This repository contains the source code associated with the manuscript

Marchi, Laessig, Walczak, Mora: Antigenic waves of virus-immune co-evolution 2021

It allows reproduction of all figures of the manuscript from pre-processed numerical data and also provides the simulation code for transparency and review.

Figures reproduction code

Installation requirements

The visualization code uses Python 2.7+.

A number of standard scientific python packages are needed for the numerical simulations and visualizations. An easy way to install all of these is to install a Python distribution such as Anaconda:

Files organization/running the code

All files necessary to reproduce the figures are in figs_paper_coarse_gr_clean in the required relative positions. The python scripts are in python_code, where lib contains some plotting cosmetics definitions, and plots contains the scripts to run to produce the figures in the corresponding folder. Pre-processed data for Figs 2,3 and 4 can be found in the subdirectories of fig2.

For some figures cosmetic changes were done in inkscape as a postprocessing step. In these cases the figures will not be reproduced precisely.

Simulation and pre-processing code

The simulation and analysis code uses a combination of C, C++, Bash and Python 2.7+.

The C++ code depends on the packages FFTW and NFFT that need to be installed on the local machine and properly compiled (see Makefile).
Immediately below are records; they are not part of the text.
-- ==== Sys2Proof/Machine/RegMap.lean ====
section
/-! DEFINITION. Machine/RegMap.lean: the register window of R6 to R12, written out from the register tables of
spec/: one named field constant for each field of each table (BLOCK.REGISTER.FIELD), and one row for each register with
its offset, its index strides and its fields (access code, world, reset value, Expert mark). -/

namespace Sys2Proof.Machine

/-- The access codes of R8. -/
inductive Acc | rw | ro | w1c | w1s | wo | rs
  deriving DecidableEq, Repr

/-- The World column of R9: secure only, both worlds, or assigned by the world map. -/
inductive Wd | s | ns | map
  deriving DecidableEq, Repr

/-- A field of the register window: the address of its register at indices 0, the strides of its two indices, its
lowest bit and its width. -/
structure Fld where
  addr : Nat
  s1 : Nat
  s2 : Nat
  lo : Nat
  w : Nat
  deriving DecidableEq, Repr

/-- The address of a field's register at the given indices. -/
def Fld.at (f : Fld) (i j : Nat) : Nat := f.addr + f.s1 * i + f.s2 * j

/-- One field of a register row. `fn` is the function of R118 whose Expert field it is, or 8. -/
structure FieldRow where
  lo : Nat
  w : Nat
  acc : Acc
  world : Wd
  reset : Nat
  fn : Nat
  deriving DecidableEq, Repr

/-- One register (or array of registers) of a block. -/
structure RegRow where
  off : Nat
  s1 : Nat
  n1 : Nat
  s2 : Nat
  n2 : Nat
  fields : List FieldRow
  deriving DecidableEq, Repr

/-! ### SYS, base 0x40000000 -/

abbrev SYS.ID.word : Fld := ⟨0x40000000, 0x0, 0x0, 0, 32⟩
abbrev SYS.ID.FAMILY : Fld := ⟨0x40000000, 0x0, 0x0, 16, 16⟩
abbrev SYS.ID.PART : Fld := ⟨0x40000000, 0x0, 0x0, 0, 16⟩
abbrev SYS.REV.word : Fld := ⟨0x40000004, 0x0, 0x0, 0, 32⟩
abbrev SYS.REV.REV : Fld := ⟨0x40000004, 0x0, 0x0, 0, 8⟩
abbrev SYS.WORLD_BLK.word : Fld := ⟨0x40000010, 0x0, 0x0, 0, 32⟩
abbrev SYS.WORLD_BLK.FIXED_HI : Fld := ⟨0x40000010, 0x0, 0x0, 11, 4⟩
abbrev SYS.WORLD_BLK.GIO : Fld := ⟨0x40000010, 0x0, 0x0, 10, 1⟩
abbrev SYS.WORLD_BLK.FIXED_MET : Fld := ⟨0x40000010, 0x0, 0x0, 9, 1⟩
abbrev SYS.WORLD_BLK.OFE : Fld := ⟨0x40000010, 0x0, 0x0, 8, 1⟩
abbrev SYS.WORLD_BLK.CE : Fld := ⟨0x40000010, 0x0, 0x0, 7, 1⟩
abbrev SYS.WORLD_BLK.LOOM_CTL : Fld := ⟨0x40000010, 0x0, 0x0, 6, 1⟩
abbrev SYS.WORLD_BLK.FIXED_LO : Fld := ⟨0x40000010, 0x0, 0x0, 0, 6⟩
abbrev SYS.WORLD_TILE_LO.word : Fld := ⟨0x40000014, 0x0, 0x0, 0, 32⟩
abbrev SYS.WORLD_TILE_LO.TILE : Fld := ⟨0x40000014, 0x0, 0x0, 0, 32⟩
abbrev SYS.WORLD_TILE_HI.word : Fld := ⟨0x40000018, 0x0, 0x0, 0, 32⟩
abbrev SYS.WORLD_TILE_HI.TILE : Fld := ⟨0x40000018, 0x0, 0x0, 0, 32⟩
abbrev SYS.WORLD_LOCK.word : Fld := ⟨0x4000001C, 0x0, 0x0, 0, 32⟩
abbrev SYS.WORLD_LOCK.LOCK : Fld := ⟨0x4000001C, 0x0, 0x0, 0, 1⟩
abbrev SYS.WORLD_RGN_BASE.word : Fld := ⟨0x40000100, 0x8, 0x0, 0, 32⟩
abbrev SYS.WORLD_RGN_BASE.BASE : Fld := ⟨0x40000100, 0x8, 0x0, 12, 20⟩
abbrev SYS.WORLD_RGN_BASE.EN : Fld := ⟨0x40000100, 0x8, 0x0, 0, 1⟩
abbrev SYS.WORLD_RGN_TOP.word : Fld := ⟨0x40000104, 0x8, 0x0, 0, 32⟩
abbrev SYS.WORLD_RGN_TOP.TOP : Fld := ⟨0x40000104, 0x8, 0x0, 12, 20⟩
abbrev SYS.WORLD_RGN_TOP.NS : Fld := ⟨0x40000104, 0x8, 0x0, 0, 1⟩
abbrev SYS.CLK_STAT.word : Fld := ⟨0x40000020, 0x0, 0x0, 0, 32⟩
abbrev SYS.CLK_STAT.GATED : Fld := ⟨0x40000020, 0x0, 0x0, 5, 1⟩
abbrev SYS.CLK_STAT.ETH_LOCK : Fld := ⟨0x40000020, 0x0, 0x0, 4, 1⟩
abbrev SYS.CLK_STAT.CCLK_LOCK : Fld := ⟨0x40000020, 0x0, 0x0, 3, 1⟩
abbrev SYS.CLK_STAT.FCLK_LOCK : Fld := ⟨0x40000020, 0x0, 0x0, 2, 1⟩
abbrev SYS.CLK_STAT.TCXO_OK : Fld := ⟨0x40000020, 0x0, 0x0, 1, 1⟩
abbrev SYS.CLK_STAT.LFXO_OK : Fld := ⟨0x40000020, 0x0, 0x0, 0, 1⟩
abbrev SYS.CLK_FAULT.word : Fld := ⟨0x40000024, 0x0, 0x0, 0, 32⟩
abbrev SYS.CLK_FAULT.WAKE_SLIP : Fld := ⟨0x40000024, 0x0, 0x0, 5, 1⟩
abbrev SYS.CLK_FAULT.ETH_UNLOCK : Fld := ⟨0x40000024, 0x0, 0x0, 4, 1⟩
abbrev SYS.CLK_FAULT.CCLK_UNLOCK : Fld := ⟨0x40000024, 0x0, 0x0, 3, 1⟩
abbrev SYS.CLK_FAULT.FCLK_UNLOCK : Fld := ⟨0x40000024, 0x0, 0x0, 2, 1⟩
abbrev SYS.CLK_FAULT.TCXO_FAIL : Fld := ⟨0x40000024, 0x0, 0x0, 1, 1⟩
abbrev SYS.CLK_FAULT.LFXO_STOP : Fld := ⟨0x40000024, 0x0, 0x0, 0, 1⟩
abbrev SYS.GATE_CTL.word : Fld := ⟨0x40000028, 0x0, 0x0, 0, 32⟩
abbrev SYS.GATE_CTL.GATE_EN : Fld := ⟨0x40000028, 0x0, 0x0, 0, 1⟩
abbrev SYS.WAKE_CNT.word : Fld := ⟨0x4000002C, 0x0, 0x0, 0, 32⟩
abbrev SYS.WAKE_CNT.COUNT : Fld := ⟨0x4000002C, 0x0, 0x0, 0, 32⟩
abbrev SYS.WAKE_LATE.word : Fld := ⟨0x40000030, 0x0, 0x0, 0, 32⟩
abbrev SYS.WAKE_LATE.COUNT : Fld := ⟨0x40000030, 0x0, 0x0, 0, 16⟩
abbrev SYS.MODE.word : Fld := ⟨0x40000040, 0x0, 0x0, 0, 32⟩
abbrev SYS.MODE.EXPERT : Fld := ⟨0x40000040, 0x0, 0x0, 0, 8⟩
abbrev SYS.MODE_ERR.word : Fld := ⟨0x40000044, 0x0, 0x0, 0, 32⟩
abbrev SYS.MODE_ERR.FUNC : Fld := ⟨0x40000044, 0x0, 0x0, 0, 8⟩
abbrev SYS.PAT_SERIAL.word : Fld := ⟨0x40000048, 0x0, 0x0, 0, 32⟩
abbrev SYS.PAT_SERIAL.SERIAL : Fld := ⟨0x40000048, 0x0, 0x0, 0, 32⟩

/-- Register rows of SYS, part 0. -/
def sysRows0 : List RegRow := [
  -- SYS.ID
  ⟨0x0, 0x0, 1, 0x0, 1, [⟨16, 16, .ro, .ns, 19283, 8⟩, ⟨0, 16, .ro, .ns, 1298, 8⟩]⟩,
  -- SYS.REV
  ⟨0x4, 0x0, 1, 0x0, 1, [⟨0, 8, .ro, .ns, 66, 8⟩]⟩,
  -- SYS.WORLD_BLK
  ⟨0x10, 0x0, 1, 0x0, 1, [⟨11, 4, .ro, .s, 15, 8⟩, ⟨10, 1, .rw, .s, 1, 8⟩, ⟨9, 1, .ro, .s, 1, 8⟩, ⟨8, 1, .rw, .s, 1, 8⟩, ⟨7, 1, .rw, .s, 1, 8⟩, ⟨6, 1, .ro, .s, 1, 8⟩, ⟨0, 6, .ro, .s, 63, 8⟩]⟩,
  -- SYS.WORLD_TILE_LO
  ⟨0x14, 0x0, 1, 0x0, 1, [⟨0, 32, .rw, .s, 4294967295, 8⟩]⟩,
  -- SYS.WORLD_TILE_HI
  ⟨0x18, 0x0, 1, 0x0, 1, [⟨0, 32, .rw, .s, 4294967295, 8⟩]⟩,
  -- SYS.WORLD_LOCK
  ⟨0x1C, 0x0, 1, 0x0, 1, [⟨0, 1, .w1s, .s, 0, 8⟩]⟩,
  -- SYS.WORLD_RGN_BASE
  ⟨0x100, 0x8, 64, 0x0, 1, [⟨12, 20, .rw, .s, 0, 8⟩, ⟨0, 1, .rw, .s, 0, 8⟩]⟩,
  -- SYS.WORLD_RGN_TOP
  ⟨0x104, 0x8, 64, 0x0, 1, [⟨12, 20, .rw, .s, 0, 8⟩, ⟨0, 1, .rw, .s, 0, 8⟩]⟩,
  -- SYS.CLK_STAT
  ⟨0x20, 0x0, 1, 0x0, 1, [⟨5, 1, .ro, .s, 0, 8⟩, ⟨4, 1, .ro, .s, 0, 8⟩, ⟨3, 1, .ro, .s, 0, 8⟩, ⟨2, 1, .ro, .s, 1, 8⟩, ⟨1, 1, .ro, .s, 1, 8⟩, ⟨0, 1, .ro, .s, 1, 8⟩]⟩,
  -- SYS.CLK_FAULT
  ⟨0x24, 0x0, 1, 0x0, 1, [⟨5, 1, .w1c, .s, 0, 8⟩, ⟨4, 1, .w1c, .s, 0, 8⟩, ⟨3, 1, .w1c, .s, 0, 8⟩, ⟨2, 1, .w1c, .s, 0, 8⟩, ⟨1, 1, .w1c, .s, 0, 8⟩, ⟨0, 1, .w1c, .s, 0, 8⟩]⟩,
  -- SYS.GATE_CTL
  ⟨0x28, 0x0, 1, 0x0, 1, [⟨0, 1, .rw, .s, 0, 8⟩]⟩,
  -- SYS.WAKE_CNT
  ⟨0x2C, 0x0, 1, 0x0, 1, [⟨0, 32, .ro, .s, 0, 8⟩]⟩]

/-- Register rows of SYS, part 1. -/
def sysRows1 : List RegRow := [
  -- SYS.WAKE_LATE
  ⟨0x30, 0x0, 1, 0x0, 1, [⟨0, 16, .rs, .s, 0, 8⟩]⟩,
  -- SYS.MODE
  ⟨0x40, 0x0, 1, 0x0, 1, [⟨0, 8, .rw, .map, 0, 8⟩]⟩,
  -- SYS.MODE_ERR
  ⟨0x44, 0x0, 1, 0x0, 1, [⟨0, 8, .w1c, .map, 0, 8⟩]⟩,
  -- SYS.PAT_SERIAL
  ⟨0x48, 0x0, 1, 0x0, 1, [⟨0, 32, .ro, .ns, 0, 8⟩]⟩]

/-! ### AON, base 0x40100000 -/

abbrev AON.STAT.word : Fld := ⟨0x40100000, 0x0, 0x0, 0, 32⟩
abbrev AON.STAT.PWAKE : Fld := ⟨0x40100000, 0x0, 0x0, 5, 1⟩
abbrev AON.STAT.ADJ_PEND : Fld := ⟨0x40100000, 0x0, 0x0, 4, 1⟩
abbrev AON.STAT.MAIN : Fld := ⟨0x40100000, 0x0, 0x0, 3, 1⟩
abbrev AON.STAT.RET_LOST : Fld := ⟨0x40100000, 0x0, 0x0, 2, 1⟩
abbrev AON.STAT.LFXO_RUN : Fld := ⟨0x40100000, 0x0, 0x0, 1, 1⟩
abbrev AON.STAT.OSF : Fld := ⟨0x40100000, 0x0, 0x0, 0, 1⟩
abbrev AON.TICK_LO.word : Fld := ⟨0x40100004, 0x0, 0x0, 0, 32⟩
abbrev AON.TICK_LO.TICK : Fld := ⟨0x40100004, 0x0, 0x0, 0, 32⟩
abbrev AON.TICK_HI.word : Fld := ⟨0x40100008, 0x0, 0x0, 0, 32⟩
abbrev AON.TICK_HI.TICK : Fld := ⟨0x40100008, 0x0, 0x0, 0, 16⟩
abbrev AON.RAW_LO.word : Fld := ⟨0x4010000C, 0x0, 0x0, 0, 32⟩
abbrev AON.RAW_LO.RAW : Fld := ⟨0x4010000C, 0x0, 0x0, 0, 32⟩
abbrev AON.RAW_HI.word : Fld := ⟨0x40100010, 0x0, 0x0, 0, 32⟩
abbrev AON.RAW_HI.RAW : Fld := ⟨0x40100010, 0x0, 0x0, 0, 16⟩
abbrev AON.ADJ_LO.word : Fld := ⟨0x40100014, 0x0, 0x0, 0, 32⟩
abbrev AON.ADJ_LO.DELTA : Fld := ⟨0x40100014, 0x0, 0x0, 0, 32⟩
abbrev AON.ADJ_HI.word : Fld := ⟨0x40100018, 0x0, 0x0, 0, 32⟩
abbrev AON.ADJ_HI.DELTA : Fld := ⟨0x40100018, 0x0, 0x0, 0, 16⟩
abbrev AON.ADJ_CMD.word : Fld := ⟨0x4010001C, 0x0, 0x0, 0, 32⟩
abbrev AON.ADJ_CMD.GO : Fld := ⟨0x4010001C, 0x0, 0x0, 0, 1⟩
abbrev AON.ADJ_STAT.word : Fld := ⟨0x40100020, 0x0, 0x0, 0, 32⟩
abbrev AON.ADJ_STAT.REJ : Fld := ⟨0x40100020, 0x0, 0x0, 16, 1⟩
abbrev AON.ADJ_STAT.COUNT : Fld := ⟨0x40100020, 0x0, 0x0, 0, 16⟩
abbrev AON.UTC_OFS.word : Fld := ⟨0x40100024, 0x0, 0x0, 0, 32⟩
abbrev AON.UTC_OFS.LEAP : Fld := ⟨0x40100024, 0x0, 0x0, 16, 2⟩
abbrev AON.UTC_OFS.OFS : Fld := ⟨0x40100024, 0x0, 0x0, 0, 16⟩
abbrev AON.PWAKE.word : Fld := ⟨0x40100028, 0x0, 0x0, 0, 32⟩
abbrev AON.PWAKE.PER_S : Fld := ⟨0x40100028, 0x0, 0x0, 0, 16⟩
abbrev AON.ALM_LO.word : Fld := ⟨0x40100040, 0x10, 0x0, 0, 32⟩
abbrev AON.ALM_LO.VALUE : Fld := ⟨0x40100040, 0x10, 0x0, 0, 32⟩
abbrev AON.ALM_HI.word : Fld := ⟨0x40100044, 0x10, 0x0, 0, 32⟩
abbrev AON.ALM_HI.VALUE : Fld := ⟨0x40100044, 0x10, 0x0, 0, 16⟩
abbrev AON.ALM_CTL.word : Fld := ⟨0x40100048, 0x10, 0x0, 0, 32⟩
abbrev AON.ALM_CTL.WR_REJ : Fld := ⟨0x40100048, 0x10, 0x0, 11, 1⟩
abbrev AON.ALM_CTL.OFF : Fld := ⟨0x40100048, 0x10, 0x0, 10, 1⟩
abbrev AON.ALM_CTL.LATE : Fld := ⟨0x40100048, 0x10, 0x0, 9, 1⟩
abbrev AON.ALM_CTL.FIRED : Fld := ⟨0x40100048, 0x10, 0x0, 8, 1⟩
abbrev AON.ALM_CTL.ARM : Fld := ⟨0x40100048, 0x10, 0x0, 0, 1⟩
abbrev AON.CELL.word : Fld := ⟨0x40100080, 0x0, 0x0, 0, 32⟩
abbrev AON.CELL.TEST : Fld := ⟨0x40100080, 0x0, 0x0, 18, 1⟩
abbrev AON.CELL.ABSENT : Fld := ⟨0x40100080, 0x0, 0x0, 17, 1⟩
abbrev AON.CELL.LOW : Fld := ⟨0x40100080, 0x0, 0x0, 16, 1⟩
abbrev AON.CELL.MV : Fld := ⟨0x40100080, 0x0, 0x0, 0, 12⟩
abbrev AON.RET_TAG.word : Fld := ⟨0x40100084, 0x0, 0x0, 0, 32⟩
abbrev AON.RET_TAG.TAG : Fld := ⟨0x40100084, 0x0, 0x0, 0, 32⟩
abbrev AON.MON.word : Fld := ⟨0x40100088, 0x0, 0x0, 0, 32⟩
abbrev AON.MON.RET_MV : Fld := ⟨0x40100088, 0x0, 0x0, 0, 12⟩
abbrev AON.TAMPER.word : Fld := ⟨0x40100090, 0x0, 0x0, 0, 32⟩
abbrev AON.TAMPER.LATCH : Fld := ⟨0x40100090, 0x0, 0x0, 1, 1⟩
abbrev AON.TAMPER.OPEN : Fld := ⟨0x40100090, 0x0, 0x0, 0, 1⟩
abbrev AON.TAMPER_T_LO.word : Fld := ⟨0x40100094, 0x0, 0x0, 0, 32⟩
abbrev AON.TAMPER_T_LO.TICK : Fld := ⟨0x40100094, 0x0, 0x0, 0, 32⟩
abbrev AON.TAMPER_T_HI.word : Fld := ⟨0x40100098, 0x0, 0x0, 0, 32⟩
abbrev AON.TAMPER_T_HI.TICK : Fld := ⟨0x40100098, 0x0, 0x0, 0, 16⟩

/-- Register rows of AON, part 0. -/
def aonRows0 : List RegRow := [
  -- AON.STAT
  ⟨0x0, 0x0, 1, 0x0, 1, [⟨5, 1, .w1c, .s, 0, 8⟩, ⟨4, 1, .ro, .s, 0, 8⟩, ⟨3, 1, .ro, .s, 0, 8⟩, ⟨2, 1, .w1c, .s, 0, 8⟩, ⟨1, 1, .ro, .s, 1, 8⟩, ⟨0, 1, .w1c, .s, 1, 8⟩]⟩,
  -- AON.TICK_LO
  ⟨0x4, 0x0, 1, 0x0, 1, [⟨0, 32, .rs, .s, 0, 8⟩]⟩,
  -- AON.TICK_HI
  ⟨0x8, 0x0, 1, 0x0, 1, [⟨0, 16, .ro, .s, 0, 8⟩]⟩,
  -- AON.RAW_LO
  ⟨0xC, 0x0, 1, 0x0, 1, [⟨0, 32, .ro, .s, 0, 8⟩]⟩,
  -- AON.RAW_HI
  ⟨0x10, 0x0, 1, 0x0, 1, [⟨0, 16, .ro, .s, 0, 8⟩]⟩,
  -- AON.ADJ_LO
  ⟨0x14, 0x0, 1, 0x0, 1, [⟨0, 32, .rw, .s, 0, 8⟩]⟩,
  -- AON.ADJ_HI
  ⟨0x18, 0x0, 1, 0x0, 1, [⟨0, 16, .rw, .s, 0, 8⟩]⟩,
  -- AON.ADJ_CMD
  ⟨0x1C, 0x0, 1, 0x0, 1, [⟨0, 1, .w1s, .s, 0, 8⟩]⟩,
  -- AON.ADJ_STAT
  ⟨0x20, 0x0, 1, 0x0, 1, [⟨16, 1, .w1c, .s, 0, 8⟩, ⟨0, 16, .ro, .s, 0, 8⟩]⟩,
  -- AON.UTC_OFS
  ⟨0x24, 0x0, 1, 0x0, 1, [⟨16, 2, .rw, .s, 0, 8⟩, ⟨0, 16, .rw, .s, 0, 8⟩]⟩,
  -- AON.PWAKE
  ⟨0x28, 0x0, 1, 0x0, 1, [⟨0, 16, .rw, .s, 0, 8⟩]⟩,
  -- AON.ALM_LO
  ⟨0x40, 0x10, 4, 0x0, 1, [⟨0, 32, .rw, .s, 0, 8⟩]⟩]

/-- Register rows of AON, part 1. -/
def aonRows1 : List RegRow := [
  -- AON.ALM_HI
  ⟨0x44, 0x10, 4, 0x0, 1, [⟨0, 16, .rw, .s, 0, 8⟩]⟩,
  -- AON.ALM_CTL
  ⟨0x48, 0x10, 4, 0x0, 1, [⟨11, 1, .w1c, .s, 0, 8⟩, ⟨10, 1, .w1c, .s, 0, 8⟩, ⟨9, 1, .w1c, .s, 0, 8⟩, ⟨8, 1, .w1c, .s, 0, 8⟩, ⟨0, 1, .rw, .s, 0, 8⟩]⟩,
  -- AON.CELL
  ⟨0x80, 0x0, 1, 0x0, 1, [⟨18, 1, .w1s, .s, 0, 8⟩, ⟨17, 1, .ro, .s, 0, 8⟩, ⟨16, 1, .ro, .s, 0, 8⟩, ⟨0, 12, .ro, .s, 0, 8⟩]⟩,
  -- AON.RET_TAG
  ⟨0x84, 0x0, 1, 0x0, 1, [⟨0, 32, .rw, .s, 0, 8⟩]⟩,
  -- AON.MON
  ⟨0x88, 0x0, 1, 0x0, 1, [⟨0, 12, .ro, .s, 0, 8⟩]⟩,
  -- AON.TAMPER
  ⟨0x90, 0x0, 1, 0x0, 1, [⟨1, 1, .w1c, .s, 0, 8⟩, ⟨0, 1, .ro, .s, 0, 8⟩]⟩,
  -- AON.TAMPER_T_LO
  ⟨0x94, 0x0, 1, 0x0, 1, [⟨0, 32, .ro, .s, 0, 8⟩]⟩,
  -- AON.TAMPER_T_HI
  ⟨0x98, 0x0, 1, 0x0, 1, [⟨0, 16, .ro, .s, 0, 8⟩]⟩]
The code is posted here for transparency, it is not meant to be run on local machines as it is. It may not run across platforms as some synthax is Linux specific and is not necessarily POSIX compliant. Some snippets also rely on the specific folder structure on the machine. So if the reader wants to try and use this code they should be careful to change the code to reflect their OS and folder structure. It should also be noted that for some parameters choices simulations are computationally heavy both in time and memory requirements, and need to be run with the aid of a computing cluster.

Files organization

  • In bash_scripts_handlers_github there are three bash handlers as examples on how we: 1) sweeped through parameters (grid_parameters_slurm.sh), 2) ran the model C++ code handling extinctions and explosions and output directory structure (arrayjob_coarse_grained_slurm.sh), 3) performed analysis and plots on the model outputs (plot_all_slurm.sh ). These scripts are meant to be run on a computing cluster mounting a SLURM queuing engine.
  • In Cpp_code_github there is the core C++ code for the model divided in multiple .cpp and .h (header) files. The input file is an example of input parameters to be passed to the program. The code saves various output files to track the system evolution over time, and to benchmark convolution algorithms speed and approximation errors. The code handling fast convolution using non-homogeneous Fast Fourier Transforms was adapted from open source code documented on the NFFT webpage, the authors of the original code are properly cited in the manuscript.
  • In analysis there are the python scripts used to perform analysis on the output of the C++ program. plot_avg_dyn.py collects some average observables time series, the trace in Fig. 3A was generated by this script. viral_clustering.py clusters and tracks the viral lineages in antigenic space, the trace in Fig. 3B was generated by this script. persistence_length.py infers the persistence time of the lineage trajectories from the output of viral_clustering.py. rspeciations.py computes the number of lineage splits at varius distance thresholds from the output of viral_clustering.py. summary_features.py collects summary statistics reported in the manuscript.

LICENSE

Free use of the source code is granted under the terms of the GNU General Public License version 3 (GPLv3).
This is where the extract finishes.